You can see the data source’s segments by clicking on segments under Availability for the earthquakes data source. In this case, the earthquakes data source is partitioned by the year of the earthquakes, resulting in 73 segments.

Druid offers a web-based way of querying the data sources via SQL. To achieve this, you must first click on Query at the top.

You can now enter any arbitrary SQL statement, to e.g. list 10 earthquakes run

select * from earthquakes limit 10

To count the number of earthquakes per year run

select
  time_format(__time, 'YYYY') as "year",
  count(*) as earthquakes
from earthquakes
group by 1
order by 1 desc

Superset

Superset provides the ability to execute SQL queries and build dashboards. Open the endpoint node-http in your browser (http://172.19.0.4:30769 in this case).

View the dashboard

The demo has created a Dashboard to visualize the earthquake data. To open it, click on the tab Dashboards at the top.

Click on the dashboard called Earthquakes. It might take some time until the dashboard renders all included charts.

View the charts

The dashboard Earthquakes consists of multiple charts. To list the charts, click on the tab Charts at the top.

Click on the Chart Number of earthquakes by magnitude. On the left side you can modify the chart and click on Update Chart to see the effect.

View the Earthquake Distribution on the World Map

To look at the geographical distribution of the earthquakes you have to click on the tab Charts at the top again. Afterwards click on the chart Earthquake distribution.

The distribution of the earthquakes matches the continental plate margins. This is the expected distribution from the Wikipedia article on Earthquakes.

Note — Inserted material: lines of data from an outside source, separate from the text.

-- ==== Sys2Proof/Laws/PerInstr.lean ====
section
/-! SUPPORT. Facts about every instruction as syntax, one lemma per constructor: the record of an instruction decodes
to that instruction, and a format-N record has operand field 0. -/

namespace Sys2Proof.Laws.RecordRoundTrip

/-- Decoding the record of an instruction gives the instruction, its opcode is one of the 29, and a format-N record is
written with operand 0 (spec/30_encoding.md R74, R83). -/
def Statement (i : Instr) : Prop :=
  decode (encode i) = .ok i ∧ i.opcode ≤ 28 ∧ (i.format = .N → (encode i).operand = 0)

theorem push (x : Word) : Statement (.push x) := ⟨rfl, by simp [Instr.opcode], fun h => by cases h⟩
theorem add : Statement .add := ⟨rfl, by simp [Instr.opcode], fun _ => rfl⟩
theorem sub : Statement .sub := ⟨rfl, by simp [Instr.opcode], fun _ => rfl⟩
theorem mul : Statement .mul := ⟨rfl, by simp [Instr.opcode], fun _ => rfl⟩
theorem divmod : Statement .divmod := ⟨rfl, by simp [Instr.opcode], fun _ => rfl⟩
theorem dup : Statement .dup := ⟨rfl, by simp [Instr.opcode], fun _ => rfl⟩
theorem swap : Statement .swap := ⟨rfl, by simp [Instr.opcode], fun _ => rfl⟩
theorem rot3 : Statement .rot3 := ⟨rfl, by simp [Instr.opcode], fun _ => rfl⟩
theorem drop : Statement .drop := ⟨rfl, by simp [Instr.opcode], fun _ => rfl⟩
theorem printNum : Statement .printNum := ⟨rfl, by simp [Instr.opcode], fun _ => rfl⟩
theorem printChar : Statement .printChar := ⟨rfl, by simp [Instr.opcode], fun _ => rfl⟩
theorem dump : Statement .dump := ⟨rfl, by simp [Instr.opcode], fun _ => rfl⟩
theorem memSetAbs (x : Word) : Statement (.memSetAbs x) := ⟨rfl, by simp [Instr.opcode], fun h => by cases h⟩
theorem memGetAbs (x : Word) : Statement (.memGetAbs x) := ⟨rfl, by simp [Instr.opcode], fun h => by cases h⟩
theorem compare : Statement .compare := ⟨rfl, by simp [Instr.opcode], fun _ => rfl⟩
theorem jmp (x : Word) : Statement (.jmp x) := ⟨rfl, by simp [Instr.opcode], fun h => by cases h⟩
theorem jmpIfCarry (x : Word) : Statement (.jmpIfCarry x) := ⟨rfl, by simp [Instr.opcode], fun h => by cases h⟩
theorem jmpIfNotCarry (x : Word) : Statement (.jmpIfNotCarry x) := ⟨rfl, by simp [Instr.opcode], fun h => by cases h⟩
theorem jmpIfEqual (x : Word) : Statement (.jmpIfEqual x) := ⟨rfl, by simp [Instr.opcode], fun h => by cases h⟩
theorem jmpIfNotEqual (x : Word) : Statement (.jmpIfNotEqual x) := ⟨rfl, by simp [Instr.opcode], fun h => by cases h⟩
theorem jmpIfLess (x : Word) : Statement (.jmpIfLess x) := ⟨rfl, by simp [Instr.opcode], fun h => by cases h⟩
theorem jmpIfLessOrEqual (x : Word) : Statement (.jmpIfLessOrEqual x) := ⟨rfl, by simp [Instr.opcode], fun h => by cases h⟩
theorem jmpIfGreater (x : Word) : Statement (.jmpIfGreater x) := ⟨rfl, by simp [Instr.opcode], fun h => by cases h⟩
theorem jmpIfGreaterOrEqual (x : Word) : Statement (.jmpIfGreaterOrEqual x) := ⟨rfl, by simp [Instr.opcode], fun h => by cases h⟩
theorem memSetIndirect : Statement .memSetIndirect := ⟨rfl, by simp [Instr.opcode], fun _ => rfl⟩
theorem memGetIndirect : Statement .memGetIndirect := ⟨rfl, by simp [Instr.opcode], fun _ => rfl⟩
theorem call (x : Word) : Statement (.call x) := ⟨rfl, by simp [Instr.opcode], fun h => by cases h⟩
theorem ret : Statement .ret := ⟨rfl, by simp [Instr.opcode], fun _ => rfl⟩
theorem exit : Statement .exit := ⟨rfl, by simp [Instr.opcode], fun _ => rfl⟩

end Sys2Proof.Laws.RecordRoundTrip
end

Execute arbitrary SQL statements

Within Superset you can not only create dashboards but also run arbitrary SQL statements. On the top click on the tab SQL → SQL Lab.

On the left select the database druid, the schema druid and set See table schema to earthquakes.

On the right textbox enter the desired SQL statement. If you do not want to make one up, you can use the following:

select
  time_format(__time, 'YYYY') as "year",
  count(*) as earthquakes
from earthquakes
group by 1
order by 1 desc

MinIO

The S3 provided by MinIO is used as a persistent deep storage for Druid to store all the data used. Open the minio endpoint http in your browser (http://172.19.0.3:32007 in this case).

Click on the bucket demo and open the folders data → earthquakes.

As you can see Druid saved 201.5 MiB of data within 73 prefixes (folders). One prefix corresponds to one segment which in turn contains all the data of a year. If you don’t see any folders or files, the reason is that Druid has not saved its data from memory to the deep storage yet. After waiting for roughly an hour, the data should have been flushed to S3 and show up.

If you open up a prefix for a specific year you can see that Druid has placed a file containing the data of that year there.

Summary

The demo streamed 10,000 earthquake records/s for a total of ~3 million earthquakes into a Kafka steaming pipeline. Druid ingested the data near real-time into its data source and enabled SQL access to it. Superset was used as a web-based frontend to execute SQL statements and build dashboards.

Where to go from here

There are multiple paths to go from here. The following sections give you some ideas on what to explore next. You can find the description of the earthquake data on the United States Geological Survey website.

Execute arbitrary SQL statements

Within Superset (or the Druid web interface), you can execute arbitrary SQL statements to explore the earthquake data.

Create additional dashboards

You also can create additional charts and bundle them together in a Dashboard. Have a look at the Superset documentation on how to do that.

Load additional data

You can use the NiFi web interface to collect arbitrary data and write it to Kafka (it’s recommended to use new Kafka topics for that). Alternatively, you can use a Kafka client like kcat to create new topics and ingest data. Using the Druid web interface, you can start an ingestion job that consumes and stores the data in an internal data source. There is an excellent tutorial from Druid on how to do this. Afterwards, the data source can be analyzed within Druid and Superset, like the earthquake data.